Q: Can there be a wrongful termination lawsuit in New Jersey when a cause of action on the basis of protected class is not present?
There is no generic wrongful termination cause of action in the state of New Jersey. The act has to be somehow linked to acts of management which are specifically proscribed by either the courts or by the legislature. For example, in negligence or tort law, you might have simple negligence. You may also have other specific types of causes of action within the negligence world, but you do not have that in the employment world where it is more specific. We get many calls regarding people who, on a visceral level, were wrongfully terminated for professing things that are unethical, immoral, or unprofessional. But those kinds of causes of action by themselves do not exist in New Jersey. They have to be specifically linked to behavior that the legislature or courts say is illegal.
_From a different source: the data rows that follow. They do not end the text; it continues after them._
-- ==== Sys2Proof/Tests/Slice0.lean ====
section
/-! SUPPORT. Small tests whose expected values come from spec/95_test_vectors.md or from the rule
named, and a witness for the hypotheses of each statement. -/

namespace Sys2Proof.Tests

open Sys2Proof Sys2Proof.Machine

/-- The next state of an outcome. -/
def nextOf : Host.Outcome State Fault Refusal → Option State
  | .next s => some s
  | .fault _ => none
  | .refused _ => none

/-- The refusal of an outcome. -/
def refusalOf : Host.Outcome State Fault Refusal → Option Refusal
  | .next _ => none
  | .fault _ => none
  | .refused r => some r

/-- The state after RESET with another cursor. -/
def cursorAt (c : BitVec 4) (r : BitVec 1) : State := { State.reset with col := c, row := r }

/-- The unreachable state of 95_test_vectors.md sections 2.4 and 2.8: flags 0b011, CGRAM[5] = 0x1F,
DDRAM[20] = 0x55, and the cursor at (15, 1). -/
def oddState : State :=
  { ddWrite (cgWrite (cursorAt 15#4 1#1) 5 0x1F#8) 20 0x55#8 with
    displayOn := false, cursorOn := true, blinkOn := true }

/-! Well-formedness: each check refuses an ill-formed term and admits the ends of its range (R44). -/

theorem test_wf_refuses_codes_outside_their_row :
    (Instr.cmdIgnored04To07 0x03#8).wf = false ∧ (Instr.cmdIgnored04To07 0x08#8).wf = false ∧
    (Instr.cmdIgnored08To0F 0x07#8).wf = false ∧ (Instr.cmdIgnored08To0F 0x10#8).wf = false ∧
    (Instr.cmdIgnored10To1F 0x0F#8).wf = false ∧ (Instr.cmdIgnored10To1F 0x20#8).wf = false ∧
    (Instr.cmdIgnored20To3F 0x1F#8).wf = false ∧ (Instr.cmdIgnored20To3F 0x40#8).wf = false ∧
    (Instr.cmdIgnored40To7F 0x3F#8).wf = false ∧ (Instr.cmdIgnored40To7F 0x80#8).wf = false ∧
    (Instr.cmdIgnored80ToFF 0x7F#8).wf = false := by decide

theorem test_wf_admits_the_ends_of_each_row :
    (Instr.cmdIgnored04To07 0x04#8).wf = true ∧ (Instr.cmdIgnored04To07 0x07#8).wf = true ∧
    (Instr.cmdIgnored08To0F 0x08#8).wf = true ∧ (Instr.cmdIgnored08To0F 0x0F#8).wf = true ∧
    (Instr.cmdIgnored10To1F 0x10#8).wf = true ∧ (Instr.cmdIgnored10To1F 0x1F#8).wf = true ∧
    (Instr.cmdIgnored20To3F 0x20#8).wf = true ∧ (Instr.cmdIgnored20To3F 0x3F#8).wf = true ∧
    (Instr.cmdIgnored40To7F 0x40#8).wf = true ∧ (Instr.cmdIgnored40To7F 0x7F#8).wf = true ∧
    (Instr.cmdIgnored80ToFF 0x80#8).wf = true ∧ (Instr.cmdIgnored80ToFF 0xFF#8).wf = true := by
  decide

/-! Decode: a word of each TXN9 row, written out bit by bit, RS first (R41, R44), and a request of
each operation that has no word (R50). -/

theorem test_decode_write_data : decodeTableWord 16 0b1_01000001 = some (.writeData 0x41#8) := by
  decide
theorem test_decode_write_data_is_not_clear :
    decodeTableWord 16 0b1_00000001 = some (.writeData 0x01#8) := by decide
theorem test_decode_clear : decodeTableWord 16 0b0_00000001 = some .clear := by decide
theorem test_decode_home : decodeTableWord 16 0b0_00000010 = some .home := by decide
theorem test_decode_00 : decodeTableWord 16 0b0_00000000 = some .cmdIgnored00 := by decide
theorem test_decode_03 : decodeTableWord 16 0b0_00000011 = some .cmdIgnored03 := by decide
theorem test_decode_06 :
    decodeTableWord 16 0b0_00000110 = some (.cmdIgnored04To07 0x06#8) := by decide
theorem test_decode_0F :
    decodeTableWord 16 0b0_00001111 = some (.cmdIgnored08To0F 0x0F#8) := by decide
theorem test_decode_18 :
    decodeTableWord 16 0b0_00011000 = some (.cmdIgnored10To1F 0x18#8) := by decide
theorem test_decode_20_is_no_space :
    decodeTableWord 16 0b0_00100000 = some (.cmdIgnored20To3F 0x20#8) := by decide
theorem test_decode_40 :
    decodeTableWord 16 0b0_01000000 = some (.cmdIgnored40To7F 0x40#8) := by decide
theorem test_decode_81_is_not_clear :
    decodeTableWord 16 0b0_10000001 = some (.cmdIgnored80ToFF 0x81#8) := by decide
theorem test_decode_refuses_a_tenth_bit : decodeTableWord 16 0b10_00000001 = none := by decide
theorem test_decode_has_no_word_for_ports :
    decodeTableWord 8 0 = none ∧ decodeTableWord 0 0 = none := by decide
theorem test_decode_ports :
    decode .reset = .reset ∧ decode (.readCell 1#1 39#6) = .readCell 1#1 39#6 ∧
    decode .readCursor = .readCursor ∧ decode .readFlags = .readFlags ∧
    decode (.readCgram 63#6) = .readCgram 63#6 := by decide

/-! The cursor and the indexes at the ends of their ranges (R25, section 2.2). -/

theorem test_advance_at_the_ends_of_both_rows :
    advance 14#4 0#1 = (15#4, 0#1) ∧ advance 15#4 0#1 = (0#4, 1#1) ∧
    advance 14#4 1#1 = (15#4, 1#1) ∧ advance 15#4 1#1 = (0#4, 0#1) := by decide
theorem test_hidden_cells_at_the_ends_of_the_window :
    hiddenCell 15 = false ∧ hiddenCell 16 = true ∧ hiddenCell 39 = true ∧
    hiddenCell 40 = false ∧ hiddenCell 55 = false ∧ hiddenCell 56 = true ∧
    hiddenCell 79 = true := by decide
theorem test_writes_at_the_last_index_of_each_space :
    ddRead (ddWrite State.reset 79 0x41#8) 79 = 0x41#8 ∧
    ddRead (ddWrite State.reset 79 0x41#8) 78 = 0x20#8 ∧
    cgRead (cgWrite State.reset 63 0x1F#8) 63 = 0x1F#8 ∧
    cgRead (cgWrite State.reset 63 0x1F#8) 62 = 0x00#8 := by decide
theorem test_writing_the_unlisted_value_lists_nothing :
    (ddWrite (ddWrite State.reset 5 0x41#8) 5 0x20#8).ddram = [] := by decide

/-! WRITE_DATA (95_test_vectors.md section 2.3). -/

theorem test_write_data_at_end_of_row_0 :
    (nextOf (exec (.writeData 0x43#8) (cursorAt 15#4 0#1))).map
      (fun t => (ddRead t 15, ddRead t 40, t.col, t.row)) =
      some (0x43#8, 0x20#8, 0#4, 1#1) := by decide
theorem test_write_data_at_end_of_row_1 :
    (nextOf (exec (.writeData 0x46#8) (cursorAt 15#4 1#1))).map
      (fun t => (ddRead t 55, t.col, t.row)) = some (0x46#8, 0#4, 0#1) := by decide

/-! CLEAR and HOME (sections 2.4, 2.5). -/

theorem test_clear_fills_hidden_cells :
    (nextOf (exec .clear oddState)).map (fun t => (ddRead t 20, t.col, t.row)) =
      some (0x20#8, 0#4, 0#1) := by decide
theorem test_clear_keeps_flags_and_cgram :
    (nextOf (exec .clear oddState)).map (fun t => (cgRead t 5, flagBits t)) =
      some (0x1F#8, 0b011#3) := by decide
theorem test_home_keeps_display_ram :
    (nextOf (exec .home oddState)).map (fun t => (ddRead t 20, t.col, t.row)) =
      some (0x55#8, 0#4, 0#1) := by decide

/-! Ignored commands (section 2.6): the state as it was. -/

theorem test_ignored_00 : nextOf (exec .cmdIgnored00 oddState) = some oddState := by decide
theorem test_ignored_03 : nextOf (exec .cmdIgnored03 oddState) = some oddState := by decide
theorem test_ignored_06 :
    nextOf (exec (.cmdIgnored04To07 0x06#8) oddState) = some oddState := by decide
theorem test_ignored_0C :
    nextOf (exec (.cmdIgnored08To0F 0x0C#8) oddState) = some oddState := by decide
theorem test_ignored_14 :
    nextOf (exec (.cmdIgnored10To1F 0x14#8) oddState) = some oddState := by decide
theorem test_ignored_38 :
    nextOf (exec (.cmdIgnored20To3F 0x38#8) oddState) = some oddState := by decide
theorem test_ignored_40 :
    nextOf (exec (.cmdIgnored40To7F 0x40#8) oddState) = some oddState := by decide
theorem test_ignored_C0 :
    nextOf (exec (.cmdIgnored80ToFF 0xC0#8) oddState) = some oddState := by decide

/-! Reads (section 2.7). -/

theorem test_read_cell_of_row_1 :
    (nextOf (exec (.readCell 1#1 0#6) (ddWrite State.reset 40 0x31#8))).map (·.answer) =
      some (some (.cell 0x31#8)) := by decide
theorem test_read_cell_0_40_is_no_alias :
    refusalOf (exec (.readCell 0#1 40#6) (ddWrite State.reset 40 0x31#8)) =
      some .readCellOutsideDomain := by decide
theorem test_read_cursor :
    (nextOf (exec .readCursor (cursorAt 4#4 1#1))).map (·.answer) =
      some (some (.cursor 4#4 1#1)) := by decide
theorem test_read_flags :
    (nextOf (exec .readFlags State.reset)).map (·.answer) = some (some (.flags 0b100#3)) := by
  decide
theorem test_read_flags_bit_order :
    (nextOf (exec .readFlags { State.reset with displayOn := false, cursorOn := true })).map
      (·.answer) = some (some (.flags 0b010#3)) := by decide
theorem test_read_cgram :
    (nextOf (exec (.readCgram 5#6) oddState)).map (·.answer) = some (some (.cgram 0x1F#8)) := by
  decide

/-! RESET (section 2.8). -/

theorem test_reset_of_an_odd_state : nextOf (exec .reset oddState) = some State.reset := by decide

/-! The step: the placed word runs as the first operation after RESET; with nothing placed nothing
changes. -/

theorem test_first_step_runs_the_placed_word :
    (nextOf (step (State.reset.withFetchWord 16 0x148))).map
      (fun t => (ddRead t 0, t.col, t.row, t.pending)) = some (0x48#8, 1#4, 0#1, []) := by decide
theorem test_step_idles : nextOf (step State.reset) = some State.reset := by decide

/-! The picture (section 2.9). -/

theorem test_picture_indicator :
    (picture { cursorAt 4#4 1#1 with cursorOn := true }).indicator = some (4#4, 1#1) := by decide
theorem test_picture_code_3_shows_eight_zero_lines :
    (glyph State.reset 0x03#8).toList = List.replicate 8 0x00#8 := by decide
theorem test_picture_code_at_row_1 :
    visibleCode (ddWrite State.reset 40 0x31#8) 1 0 = 0x31#8 := by decide

/-! Signals (60_exceptions.md R72): reset beats a transaction, and the outputs show the state
before. -/

theorem test_signal_reset_wins :
    (fun o => (o.1.curCol, nextOf o.2)) (signalStep
      { reset := true, wrValid := true, wrRs := true, wrDb := 0x41#8, rdRow := 0#1, rdCol := 0#6,
        cgAddr := 0#6 } (cursorAt 4#4 1#1)) = (4#4, some State.reset) := by decide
For example, if management comes in one morning and just feels like firing someone for no reason at all and subsequently fires you even though you are the greatest and the longest-tenured employee in New Jersey, the fact that there is no real reason for the termination does not necessarily make these circumstances unlawful. Most companies are trying to run an efficient profitable business, so arbitrary decision-making like that does not happen very often. Nevertheless, it is possible that this kind of situation could arise and if that were the case without other factors, that person would have no recourse.
The behavior of management has to be something specifically proscribed by the legislature or the courts or else the termination in question will not be actionable as a matter of law.